Nach Ende des Konzerts habe ich noch Gelegenheit ein paar Worte mit den Bandmitgliedern im benachbarten Cafe Casbah zu wechseln. Wie das harte Leben auf Tour, all die Fans und Drogen und der Alkohol  ihr Leben verändert haben, möchte ich wissen. „Wenn ich den Familienkombi nachher zurück zu unserem Reihenendhaus fahre, ist mir schon wichtig, dass ich noch einen einigermaßen klaren Kopf habe“, relativiert Tastenmann Christoph Möhl (noch unter 40) den kompromisslosen Rock‘nRoll Lifestyle der Vollblutblutmusiker.

Nachdem Christoph einen  weiteren tiefen Schluck aus seinem Jever Fun Light (glutenfrei) genommen  hat, schaltet sich Frontmann Pascal ins Gespräch ein: „Gerade wenn wir an unseren Reggaesachen arbeiten spielen bewusstseinserweiternde Kräuter schon eine gewisse Rolle im Proberaum. Aber, hey: Ingos Kräutertee mit ordentlich Kamille, Ingwer und Salbei ist einfach das Beste für die Stimme, gerade in der vor uns liegenden Erkältungszeit.“ Dabei verströmt die E-Zigarette in Longpaper-Optik, die Pascal lässig in der Linken hält, den wohltuenden Duft ayurvedischen Balsamöls, der jedes Passivrauchen zur willkommenen Wellness-Auszeit upgradet.

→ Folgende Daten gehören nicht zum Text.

theorem arriveSighting_capacities (x : Sighting) (s : State)
    (h : Capacities s) : Capacities (arriveSighting x s) := by
  unfold arriveSighting
  dsimp only
  repeat' split
  all_goals repeat' first
      | with_reducible exact h
      | with_reducible apply purgeSightings_capacities
      | exact applySighting_capacities _ arrivalOn_keeps _ _ (purgeSightings_capacities _ h)
      | with_reducible apply judgeSide_capacities
      | with_reducible apply bystander_capacities

theorem ownSighting_capacities (sd : Side) (x : Sighting) (s : State)
    (h : Capacities s) : Capacities (ownSighting sd x s) := by
  have ha := applySighting_capacities ownOn ownOn_keeps x _ (purgeSightings_capacities s h)
  exact bystander_capacities _ _ _ _ (judgeSide_capacities _ _ _ _
    (modRing_capacities _ _ ha (joinInsertion_holds _ ha.ring)))

theorem claimEntry_capacities (x : Sighting) (s : State)
    (h : Capacities s) : Capacities (claimEntry x s) := by
  unfold claimEntry
  split
  · rename_i hn
    exact insertEntry_capacities _ _ h (entryOf_none hn) nofun
  · refine modEntry_capacities _ _ _ h fun e _ he => ⟨rfl, ?_⟩
    intro d hd
    cases hd
    exact he.1

theorem claimFinding_of {s : State} {sd : Side} {t : Nat} {u : Uid} {reason : FindingReason}
    {d : Displaced} (hs : Capacities s)
    (h : claimFinding s sd t (entryOf s u) = some (reason, d)) : d.sighting.uid = u := by
  unfold claimFinding at h
  split at h
  · cases h
  · rename_i e he
    have hu := (entryOf_some hs he).2.1
    split at h
    · cases h
      exact hu
    · obtain ⟨r, _, hr⟩ := Option.map_eq_some_iff.mp h
      cases hr
      exact hu

theorem withdrawIntent_taps (sd : Side) (finding : Option Displaced) (s : State) :
    (withdrawIntent sd finding s).taps = s.taps := by
  unfold withdrawIntent setBackEntry
  dsimp only
  repeat' split
  all_goals rfl

theorem releaseContext_taps (sd : Side) (s : State) : (releaseContext sd s).taps = s.taps := by
  unfold releaseContext expireContext offerRecord
  repeat' split
  all_goals rfl

theorem cloneParty_taps (sd : Side) (reason : FindingReason) (s : State) :
    (cloneParty sd reason s).taps = s.taps := by
  unfold cloneParty offerLocal
  dsimp only
  split <;> rfl

theorem get_set_other {α : Type} (p : Sided α) (sd : Side) (a : α) :
    (p.set sd.other a).get sd = p.get sd := by
  cases sd <;> rfl

theorem releaseReservations_otherTap (sd : Side) (s : State) :
    (releaseReservations sd.other s).taps.get sd = s.taps.get sd := by
  unfold releaseReservations releaseGrantSlot releaseJournal releaseInsertion
  repeat' split
  all_goals simp [modRecord]

theorem refuse_otherTap (sd : Side) (code : RefusalCode) (s : State) :
    (refuse sd.other code s).taps.get sd = s.taps.get sd := by
  have hr : ∀ (k : JournalKind) (s : State),
      (recordRefusal sd.other k code s).taps.get sd = s.taps.get sd := by
    intro k s
    unfold recordRefusal offerRecord
    split <;> simp [modRecord, modCounters]
  simp only [refuse, askHalt, sendCommand, refuseSequence, modTap_taps, modChan, setChan_taps,
    get_set_other, releaseContext_taps, hr, startStop, modGate_taps, releaseReservations_otherTap]

/-- The judging of one side's transaction leaves the other Tap Controller alone. -/
theorem judgeSide_otherTap (sd : Side) (x : Sighting) (action : Option FindingReason) (s : State) :
    (judgeSide sd.other x action s).taps.get sd = s.taps.get sd := by
  have ht : ∀ reason, (takeFinding sd.other reason x s).taps.get sd = s.taps.get sd := by
    intro reason
    unfold takeFinding
    split
    · simp [refuseClone, refuse_otherTap, cloneParty_taps, releaseReservations_otherTap,
        withdrawIntent_taps]
    · simp [modRecord]
  unfold judgeSide
  repeat' split
  all_goals first | rfl | exact ht _

theorem enterClaiming_capacities (sd : Side) (s : State) (h : Capacities s)
    (hi : 1 ≤ s.ring.intentReserved) : Capacities (enterClaiming sd s) := by
  have hp := purgeSightings_capacities s h
  unfold enterClaiming
  extract_lets s' u t x before entered placed holding judged
  have he : Capacities entered := by
    show Capacities (if _ then _ else _)
    split
    · exact hp
    · exact claimEntry_capacities _ _ hp
  have hr : entered.ring.intentReserved = s.ring.intentReserved := by
    show (if _ then _ else _ : State).ring.intentReserved = _
    split
    · rfl
    · rw [claimEntry_ring]
      rfl
  have hj : Capacities judged := by
    refine judgeSide_capacities _ _ _ _ (modTap_capacities _ _ _ (modRecord_capacities _ _ _
      (modRing_capacities _ _ he ⟨?_, he.7, he.8, he.9⟩)))
    have := he.insertion
    simp only [placeIntent, List.length_append, List.length_singleton]
    omega
  split
  · rename_i reason d hd
    refine refuseClone_capacities _ _ _ _ hj ?_
    intro d' hd'
    cases hd'
    have hu : tapUid judged sd = u := by
      show ((judgeSide sd.other x (some .contest) holding).taps.get sd).record.uid.getD 0 = _
      rw [judgeSide_otherTap]
      show ((holding.taps.get sd).record.uid.getD 0) = _
      have hh : (holding.taps.get sd).record.uid = (entered.taps.get sd).record.uid := by
        cases sd <;> rfl
      have het : entered.taps = s.taps := by
        show (if _ then _ else _ : State).taps = _
        split
        · rfl
        · unfold claimEntry insertEntry
          repeat' split
          all_goals rfl
      rw [hh, het]
      rfl
    exact (claimFinding_of hp hd).trans hu.symm
  · exact hj

theorem contestEntry_capacities (u : Uid) (s : State)
    (h : Capacities s) : Capacities (contestEntry u s) := by
  unfold contestEntry
  exact modEntry_capacities _ _ _ h fun _ _ he => he

theorem arriveNotice_capacities (u : Uid) (s : State)
    (h : Capacities s) : Capacities (arriveNotice u s) := by
  unfold arriveNotice
  repeat' first
      | with_reducible exact h
      | with_reducible apply offerLocal_capacities
      | with_reducible apply purgeSightings_capacities
      | with_reducible apply contestEntry_capacities

theorem makeRoom_capacities (s : State) (h : Capacities s) : Capacities (makeRoom s) := by
  unfold makeRoom
  repeat' split
  all_goals repeat' first
      | with_reducible exact h
      | with_reducible apply expireContext_capacities

theorem enterContext_capacities (c : Context) (s : State) (h : Capacities s)
    (hn : ∀ x ∈ s.contexts, x.uid ≠ c.uid) : Capacities (enterContext c s) := by
  unfold enterContext
  split
  · exact h.withContexts (by simp; omega) (nodup_append_new h.oneContext hn)
  · exact h

theorem expireContext_contexts (c : Context) (s : State) :
    (expireContext c s).contexts = s.contexts.filter (fun x => decide (x.uid ≠ c.uid)) := by
  unfold expireContext offerRecord
  split <;> rfl

/-- Room made for a context brings no context into the table. -/
theorem makeRoom_subset (s : State) : (makeRoom s).contexts ⊆ s.contexts := by
  unfold makeRoom
  repeat' split
  all_goals first
    | exact List.Subset.refl _
    | exact expireContext_contexts _ _ ▸ fun _ hx => (List.mem_filter.mp hx).1

theorem createContext_capacities (sd : Side) (s : State)
    (h : Capacities s) : Capacities (createContext sd s) := by
  unfold createContext
  extract_lets c s'
  have hs : Capacities s' ∧ ∀ x ∈ s'.contexts, x.uid ≠ c.uid := by
    show Capacities (match contextOf s c.uid with
      | some old => expireContext old s
      | none => s) ∧ ∀ x ∈ (match contextOf s c.uid with
      | some old => expireContext old s
      | none => s : State).contexts, x.uid ≠ c.uid
    split
    · rename_i old ho
      have hu : old.uid = c.uid := by simpa using List.find?_some ho
      refine ⟨expireContext_capacities _ _ h, fun x hx => ?_⟩
      rw [expireContext_contexts] at hx
      simpa [hu] using (List.mem_filter.mp hx).2
    · rename_i hn
      refine ⟨h, fun x hx hu => ?_⟩
      have := List.find?_eq_none.mp hn x hx
      simp [hu] at this
  exact enterContext_capacities _ _ (makeRoom_capacities _ hs.1)
    (fun x hx => hs.2 x (makeRoom_subset _ hx))

theorem updateContext_capacities (c : Context) (sd : Side) (s : State)
    (h : Capacities s) : Capacities (updateContext c sd s) := by
  unfold updateContext
  dsimp only
  repeat' split
  all_goals repeat' first
      | with_reducible exact h
      | with_reducible apply expireContext_capacities
      | exact modContext_capacities _ _ _ (by with_reducible assumption) (fun _ hc => hc)
      | exact modContext_capacities _ _ _ (by with_reducible assumption) (fun _ _ => rfl)

theorem tearHandOff_capacities (sd : Side) (s : State)
    (h : Capacities s) : Capacities (tearHandOff sd s) := by
  unfold tearHandOff
  dsimp only
  repeat' split
  all_goals repeat' first
      | with_reducible exact h
      | with_reducible apply releaseJournal_capacities
      | with_reducible apply releaseGrantSlot_capacities
      | with_reducible apply takeUpMark_capacities
      | with_reducible apply ownSighting_capacities
      | with_reducible apply createContext_capacities
      | with_reducible apply updateContext_capacities

theorem tear_capacities (sd : Side) (s : State) (h : Capacities s) : Capacities (tear sd s) := by
  unfold tear
  repeat' first
      | with_reducible exact h
      | with_reducible apply startStop_capacities
      | with_reducible apply askHalt_capacities
      | with_reducible apply tearHandOff_capacities

theorem reachDeadline_capacities (s : State) (c : Context)
    (h : Capacities s) : Capacities (reachDeadline s c) := by
  unfold reachDeadline
  repeat' split
  all_goals repeat' first
      | with_reducible exact h
      | with_reducible apply expireContext_capacities
      | exact modContext_capacities _ _ _ (by with_reducible assumption) (fun _ hc => hc)
      | exact modContext_capacities _ _ _ (by with_reducible assumption) (fun _ _ => rfl)

theorem takeDeadlines_capacities (s : State) (h : Capacities s) : Capacities (takeDeadlines s) := by
  exact foldl_capacities _ (fun s c h => reachDeadline_capacities s c h) _ _ h

theorem startPassTimer_capacities (s : State)
    (h : Capacities s) : Capacities (startPassTimer s) := by
  unfold startPassTimer
  repeat' split
  all_goals repeat' first
      | with_reducible exact h
      | exact ⟨h.1, h.2, h.3, h.4, h.5, h.6, h.7, h.8, h.9, h.10, h.11, h.12, h.13⟩

theorem stopPassTimer_capacities (s : State) (h : Capacities s) : Capacities (stopPassTimer s) := by
  exact ⟨h.1, h.2, h.3, h.4, h.5, h.6, h.7, h.8, h.9, h.10, h.11, h.12, h.13⟩

theorem giveUpGrant_capacities (emergency : Bool) (s : State) (g : Grant)
    (h : Capacities s) : Capacities (giveUpGrant emergency s g) := by
  unfold giveUpGrant
  repeat' first
      | with_reducible exact h
      | with_reducible apply modCounters_capacities
      | with_reducible apply offerRecord_capacities
      | with_reducible apply ownSighting_capacities

theorem withdrawAll_capacities (emergency : Bool) (s : State)
    (h : Capacities s) : Capacities (withdrawAll emergency s) := by
  refine foldl_capacities _ (fun s g h => giveUpGrant_capacities _ s g h) _ _ ?_
  refine modGate_capacities _ _ h ?_
  have := h.grants
  simp
  omega

theorem shutLane_capacities (emergency : Bool) (s : State)
    (h : Capacities s) : Capacities (shutLane emergency s) := by
  exact modGate_capacities _ _ (withdrawAll_capacities _ _ h) (withdrawAll_capacities _ _ h).grants

theorem deriveGate_capacities (s : State) (h : Capacities s) : Capacities (deriveGate s) := by
  unfold deriveGate
  repeat' split
  all_goals repeat' first
      | with_reducible exact h
      | with_reducible apply shutLane_capacities

theorem handOverGrant_capacities (g : Grant) (s : State)
    (h : Capacities s) : Capacities (handOverGrant g s) := by
  have hq : Capacities (modGate (fun gt =>
      let freed : Gate := { gt with reserved := gt.reserved - 1 }
      if freed.queue.length + freed.reserved < 2 then { freed with queue := freed.queue ++ [g] }
      else freed) s) := by
    refine modGate_capacities _ _ h ?_
    have := h.grants
    dsimp only
    split
    · simp
      omega
    · simp
      omega
  unfold handOverGrant
  dsimp only
  split
  · exact deriveGate_capacities _ (startPassTimer_capacities _ hq)
  · exact deriveGate_capacities _ hq

theorem raiseAlarm_capacities (k : AlarmKind) (s : State)
    (h : Capacities s) : Capacities (raiseAlarm k s) := by
  exact ⟨h.1, h.2, h.3, h.4, h.5, h.6, h.7, h.8, h.9, h.10, h.11, h.12, h.13⟩

theorem clearAlarm_capacities (s : State) (h : Capacities s) : Capacities (clearAlarm s) := by
  have hc : Capacities
      (modGate (fun g => { g with alarm := none, queue := clearMarks g.queue }) s) :=
    modGate_capacities _ _ h (by simpa [clearMarks] using h.grants)
  unfold clearAlarm
  dsimp only
  split
  · exact modGate_capacities _ _ hc hc.grants
  · exact hc
  · exact startPassTimer_capacities _ hc

theorem nextHead_capacities (s : State) (h : Capacities s) : Capacities (nextHead s) := by
  unfold nextHead
  repeat' split
  all_goals repeat' first
      | with_reducible exact h
      | with_reducible apply startPassTimer_capacities
      | with_reducible apply stopPassTimer_capacities

theorem setOccupancy_capacities (n : Nat) (s : State)
    (h : Capacities s) : Capacities (setOccupancy n s) := by
  exact ⟨h.1, h.2, h.3, h.4, h.5, h.6, h.7, h.8, h.9, h.10, h.11, h.12, h.13⟩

Was die Band denn mit ihrer Kunst ausdrücken wolle, möchte ich anschließend wissen. „Wenn du nicht selbst da draußen gelebt hast, dann weißt du nicht wie es ist. Wir versuchen das den Leuten mit unserer Musik mitzuteilen“, bringt Carsten Oberscheid (4**), der gut gebuchte Ersatzbank-Bassist und Webmaster der Band, den Stein ins Rollen. Gitarrist Martin Sprinkart (6**), der in einem der vielen trostlosen Neubau-Ghettos am Rande der Stadt mit seiner Großfamilie haust, präzisiert: „Das Leben bei uns da draußen ist hart. Die vielen Kinder, die auf der Straße spielen müssen, weil der Spielplatz noch nicht fertig ist, die brennenden Kohletonnen, um die sich die Anwohner versammeln, um wenigstens ein bisschen Lebensqualität zu haben – in Form von auf Punkt gegarten Rinderfiletsteaks und lecker Kartoffelsalat… Und für viele ist das eine Einbahnstraße. Einmal Ghetto- immer Ghetto. Mit unserer Musik können wir diesen Leuten eine Stimme geben und die eigene Ausweglosigkeit wenigstens auf der Bühne hinter uns lassen.“

Ausnahmetrompeter Daniel Dober pflichtet bei: „Diese Zustände hat Curtis Mayfield in den 70ern schon angeprangert. Dann die HipHop-Bewegung in den New Yorker Ghettos der 80er. Wir sehen uns da in einer langen Tradition.“ Abschließend untermauert Bass-Mann Martin „Smart“ Szalay (5**) die unangefochtene Street Credibility der Band mit dem Satz: „RESPECT – das ist, was zählt. Nicht zuletzt sollen die Leute RESPECT haben, wenn ich mal wieder ein krasses Bass-Solo auf der Bühne zocke!“

Funkymodo 2016 im Pantheon Casino, Bonn.

Funkymodo 2016 im Pantheon Casino, Bonn.

Mit diesen Worten neigt sich der schöne Spätsommertag dem Ende zu. Beinahe ist es, als erwache man aus einem schönen Traum. Die harte Lebenswirklichkeit der Funkymodos zwischen Überstunden im Büro, Powerpoint Präsentationen, Uni-Klausuren und Gartenarbeit unter sengender Sonne rückt langsam und unbarmherzig ins Blickfeld. Doch bald werden sie wieder auf der Bühne stehen, um das Publikum zu begeistern. Vielleicht in Ihrer Stadt?